Dataset entries:
>>>>

/-- A count of a status register raised. -/
def Job.tally (j : Job) (reg hi lo n : Nat) : Job :=
  if j.ue.isSome || n = 0 then j else { j with counts := (reg, hi, lo, n) :: j.counts }

/-- Clamps and NaNs of conversions (R81), chunks recomputed (R93). -/
def Job.conv (j : Job) (sat nan : Nat) : Job := if j.ue.isSome then j else { j with sat := j.sat + sat, nan := j.nan + nan }
def Job.rescued (j : Job) (n : Nat) : Job := if j.ue.isSome then j else { j with rescue := j.rescue + n }

/-- A packet for the host port queued (R176). -/
def Job.out (j : Job) (bs : Bytes) : Job := if j.ue.isSome then j else { j with outs := j.outs ++ [bs] }

/-- The rows of a task in an order: each row's work sees what the rows before it wrote. -/
def Job.rows (j : Job) (order : List Nat) (f : Job → Nat → Job) : Job :=
  order.foldl (fun j r => if j.ue.isSome then j else f j r) j

/-- How many free numbers a task may use: none is used by two tasks (log 1). -/
def freeBlockSize : Nat := 2 ^ 60

/-- The order rows are taken in: where a task's own regions overlap the spec gives none, and the order is free (R151, log 2). -/
def rowOrder (s : State) (n : Nat) (clash : Bool) : List Nat :=
  if clash then sortBy (Config.rank (s.fresh + freeBlockSize - 1)) (List.range n) else List.range n

/-! ### Ending a task -/

/-- A task's status set in its window slot: its engine has stopped. -/
def endTask (s : State) (slot st : Nat) : State :=
  { s with disp := { s.disp with window := modify s.disp.window slot fun x => { x with result := some st } } }

/-- The counts of a job added to the registers. -/
def addCounts (s : State) (j : Job) : State :=
  let s := j.counts.foldl (fun s c => bump s c.1 c.2.1 c.2.2.1 c.2.2.2) s
  let s := if j.sat = 0 then s else bump s rNUM_SAT 31 0 j.sat
  let s := if j.nan = 0 then s else bump s rNUM_NAN 31 0 j.nan
  if j.rescue = 0 then s else bump s rACC_STAT 15 0 j.rescue

/-- A job's traffic charged to the partition (R297): the tiers, and the commons for engines on side B. -/
def chargeJob (s : State) (part : Nat) (sideB : Bool) (j : Job) : State :=
  [0, 1, 2].foldl (fun s sp =>
    if sp = 0 && !sideB then s
    else charge s (resOf sp) part (sumOf ((j.traffic.filter fun x => x.1 == sp).map (·.2)))) s

/-- Accesses of the job wait: its partition has spent the peak bucket of a resource it uses (R299). -/
def jobWaits (s : State) (part : Nat) (sideB : Bool) (j : Job) : Bool :=
  [0, 1, 2].any fun sp => !(sp == 0 && !sideB) && (j.traffic.any fun x => x.1 == sp && x.2 != 0) && !peakOk s (resOf sp) part

/-- The collided reads of a side that are left after a job. -/
def keepGhosts (s : State) (sideB : Bool) (j : Job) : State :=
  { s with ras := { s.ras with collided := (s.ras.collided.filter fun g => g.1 != sideB) ++ j.ghosts.map (sideB, ·) } }

/-- What a job leaves: its writes, counts and traffic; a word that did not decode fails the task with FAULT_UNCORRECTABLE
(R294), a run-time rule with its own record, ENGINE_RUN for most engines (R144, R155, R164). While its accesses wait it has not run. The packets
of a serving step's reply tasks have gone at the gate (R246 item 3, log 7). -/
def finishJob (s : State) (slot : Nat) (sl : Slot) (i : Inst) (sideB : Bool) (as : Option (Nat × Nat)) (j : Job) : State :=
  if jobWaits s (instPart s i) sideB j then s else
  let s := addCounts (chargeJob { keepGhosts s sideB j with mem := j.mem, fresh := s.fresh + freeBlockSize } (instPart s i) sideB j) j
  let s := j.ce.foldl (fun s c => readCe s c.1 c.2) s
  let s := if i.step.isSome then s else j.outs.foldl (fun s b => hostSend s (.raw b)) s
  match j.ue with
  | some (sp, a) => endTask (readUeAs (markBad s sp (a / 16)) sp a (blameOf i sl) as) slot stFault
  | none =>
    match j.failed with
    | some f =>
      endTask (record s { code := f.code, sev := 2, unit := f.unit, status := f.status, flags := instFlags i, ctx := i.ctx,
                          object := i.num, addr := f.addr, space := f.space, task := sl.index, data := f.data }) slot f.status
    | none => endTask s slot stOK

/-- The unit that starts tasks one after another in release order (R224): a logical array by itself, every other engine as a
whole. -/
def startsWith (d e : Bytes) : Bool := dEngine d == dEngine e && (dEngine d != 1 || num d 20 1 % 128 == num e 20 1 % 128)

/-- How many instances of an engine take tasks: a mover task runs on one channel, a task of another engine on all of it (R178,
log 54). -/
def startWays (s : State) (d : Bytes) : Nat := if dEngine d = 8 then unitsLeft s 9 32 else 1

/-- A released task may begin: those released before it to the same unit that have not begun leave an instance for it (R224). -/
def inTurn (s : State) (sl : Slot) : Bool :=
  (s.disp.window.filter fun w => w.2.released && w.2.result.isNone && !w.2.begun && w.2.order < sl.order
    && startsWith w.2.desc sl.desc).length < max 1 (startWays s sl.desc)

/-- A task released to an engine, whose turn has come and which has not begun, whose descriptor names the engine and meets the row's
condition. -/
def released (s : State) (slot eng : Nat) (sel : Bytes → Bool) : Option (Slot × Inst) :=
  match look s.disp.window slot with
  | none => none
  | some sl =>
    if sl.released && sl.result.isNone && !sl.begun && inTurn s sl && dEngine sl.desc == eng && sel sl.desc then
      (instOf s sl.inst).map fun i => (sl, i)
    else none

/-- A task's engine has begun it. -/
def beginTask (s : State) (slot : Nat) : State :=
  { s with disp := { s.disp with window := modify s.disp.window slot fun sl => { sl with begun := true } } }

/-- An engine's row of the table: the task it names runs; where no such task waits, nothing happens (log 11). -/
def engineTask (s : State) (slot : Nat) (e : Ecc) (eng : Nat) (sideB : Bool) (as : Option (Nat × Nat)) (sel : Bytes → Bool)
    (run : State → Bytes → Job → Job) : State :=
  match released s slot eng sel with
  | none => s
  | some (sl, i) => finishJob s slot sl i sideB as (run s sl.desc (startJob s e sideB))

/-! ### Elements and sums -/

/-- The codes of `n` elements of a format, packed from the start of a byte string; int4 packs two to a byte (R65). -/
def elems (code : Nat) (bs : Bytes) (n : Nat) : List Nat :=
  if code = 0x44 then (bs.flatMap fun b => [b.toNat % 16, b.toNat / 16]).take n
  else ((chunksOf (elemSize code) n bs).map ofLE).take n

/-- The bytes of `n` elements. -/
def elemBytes (code n : Nat) : Nat := if code = 0x44 then ceilDiv n 2 else elemSize code * n

/-- An element's value; int4 is two's complement (R65). -/
def valOf (code b : Nat) : Val := if code = 0x44 then ofInt (sext 4 b) else elemVal code b

/-- One conversion of an exact value to a destination format: the element's bytes, clamps and NaNs counted (R62, R71, R72). -/
structure OutElem where
  bytes : Bytes
  sat   : Nat
  nan   : Nat
  deriving DecidableEq, Repr

def outElem (code : Nat) (mode : RMode) (sat : Bool) (v : Val) : OutElem :=
  if code = 0x48 ∨ code = 0x50 then
    let c := toInt mode (intRange code).1 (intRange code).2 v
    let w := 8 * elemSize code
    ⟨toLE (elemSize code) (wrapInt w c.val), c.sat, c.nan⟩
  else ⟨toLE (elemSize code) (roundVal (fmtOf code) mode sat v).1, 0, 0⟩

/-- A row of exact values converted; element `n` rounds under the mode that `mode n` names. -/
def outRow (code : Nat) (mode : Nat → RMode) (sat : Bool) (vs : List Val) : OutElem :=
  let os := (vs.zip (List.range vs.length)).map fun x => outElem code (mode x.2) sat x.1
  ⟨os.flatMap (·.bytes), sumOf (os.map (·.sat)), sumOf (os.map (·.nan))⟩

/-- An integer sum, exact, times an FP32 scale and an FP16 scale where they apply (R88). -/
def scaled (x : Int) (st cn : Option Nat) : Val :=
  let a := match st with
    | some v => (ofInt x).mul (decode f32 v)
    | none => ofInt x
  match cn with
  | some v => a.mul (decode f16 v)
  | none => a

/-- A row written, with its conversions counted. -/
def Job.putRow (j : Job) (sp a : Nat) (o : OutElem) : Job := (j.wr sp a o.bytes).conv o.sat o.nan

/-- A value of a format rounded to nearest even, and whether a finite value overflowed. -/
def narrow (f : Fmt) (v : Val) : Nat × Bool := roundVal f .nearest false v

/-- One level of the pairwise tree: neighbours added, each sum rounded (R92 step 3). -/
def pairUp (f : Fmt) : List Nat → List Nat × Bool
  | a :: b :: rest =>
    let x := narrow f ((decode f a).add (decode f b))
    let r := pairUp f rest
    (x.1 :: r.1, x.2 || r.2)
  | l => (l, false)

/-- A chunk's terms added by the tree of neighbours, and whether an addition overflowed. Six levels add 64 terms. -/
def treeSum (f : Fmt) : Nat → List Nat → Nat × Bool
  | 0, l => (l.headD 0, false)
  | n + 1, l =>
    let x := pairUp f l
    let r := treeSum f n x.1
    (r.1, x.2 || r.2)

def isFin : Val → Bool
  | .fin _ _ _ => true
  | _ => false

/-- A chunk of at most 64 exact products as FP32, and whether it was recomputed (R92, R93). -/
def chunkSum (f : Fmt) (ps : List Val) : Nat × Bool :=
  let rs := ps.map (narrow f)
  let t := treeSum f 6 (rs.map (·.1))
  if (t.2 || rs.any (·.2)) && ps.all isFin then ((treeSum f32 6 (ps.map fun p => (narrow f32 p).1)).1, true)
  else (widen f t.1, false)

/-- A list cut into runs of 64. -/
def runs64 {α : Type} : Nat → List α → List (List α)
  | 0, _ => []
  | n + 1, l => if l.isEmpty then [] else l.take 64 :: runs64 n (l.drop 64)

/-- The chunk sums in the order they complete, which the spec leaves open: a free order, which matters from three chunks on
(R92 step 5, log 2). -/
def completionOrder (fresh : Nat) (l : List Nat) : List Nat :=
  if l.length < 3 then l
  else (sortBy (fun x => Config.rank fresh x.2) (l.zip (List.range l.length))).map (·.1)

/-- A chunked sum of exact products: the FP32 total and the chunks recomputed (R92, R93). -/
def chunkedSum (fresh : Nat) (f : Fmt) (ps : List Val) : Nat × Nat :=
  let cs := (runs64 (ps.length / 64 + 1) ps).map (chunkSum f)
  let total := match completionOrder fresh (cs.map (·.1)) with
    | [] => 0
    | c :: rest => rest.foldl add32 c
  (total, (cs.filter (·.2)).length)

/-- The exact maximum of FP32 values; a NaN makes it NaN (R162). -/
def maxAll (l : List Nat) : Nat := match l with
  | [] => 0
  | x :: xs => xs.foldl max32 x

/-! ### Activation formats (Table 3.1, R63) -/

/-- Whether an activation code has a sign plane, its magnitude planes, and its largest magnitude. -/
def actFmt (code : Nat) : Option (Bool × Nat × Nat) :=
  if code = 0x01 ∨ code = 0x12 then some (true, 1, 1)
  else if 0x13 ≤ code ∧ code ≤ 0x18 then some (true, code - 0x11, 2 ^ (code - 0x11) - 1)
  else if 0x21 ≤ code ∧ code ≤ 0x28 then some (false, code - 0x20, 2 ^ (code - 0x20) - 1)
  else none

/-- The planes of a token record: sign plane and magnitude planes. -/
def actPlanes (code : Nat) : Nat := match actFmt code with
  | some (sg, p, _) => (if sg then 1 else 0) + p
  | none => 0

/-- Bit `k` of the 64-byte plane that starts at `o`. -/
def planeBit (bs : Bytes) (o k : Nat) : Bool := bit (k % 8) ((bs.getD (o + k / 8) 0).toNat)

end Sys2Proof.Machine
end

<<<<

WHAT TO DO:
Please give an exact copy of the lines above, beginning with the line containing "if code = 0x44 then (bs.flatMap" and running through the line containing "R71, R72). -/", and of no other lines.

SOLUTION:
  if code = 0x44 then (bs.flatMap fun b => [b.toNat % 16, b.toNat / 16]).take n
  else ((chunksOf (elemSize code) n bs).map ofLE).take n

/-- The bytes of `n` elements. -/
def elemBytes (code n : Nat) : Nat := if code = 0x44 then ceilDiv n 2 else elemSize code * n

/-- An element's value; int4 is two's complement (R65). -/
def valOf (code b : Nat) : Val := if code = 0x44 then ofInt (sext 4 b) else elemVal code b

/-- One conversion of an exact value to a destination format: the element's bytes, clamps and NaNs counted (R62, R71, R72). -/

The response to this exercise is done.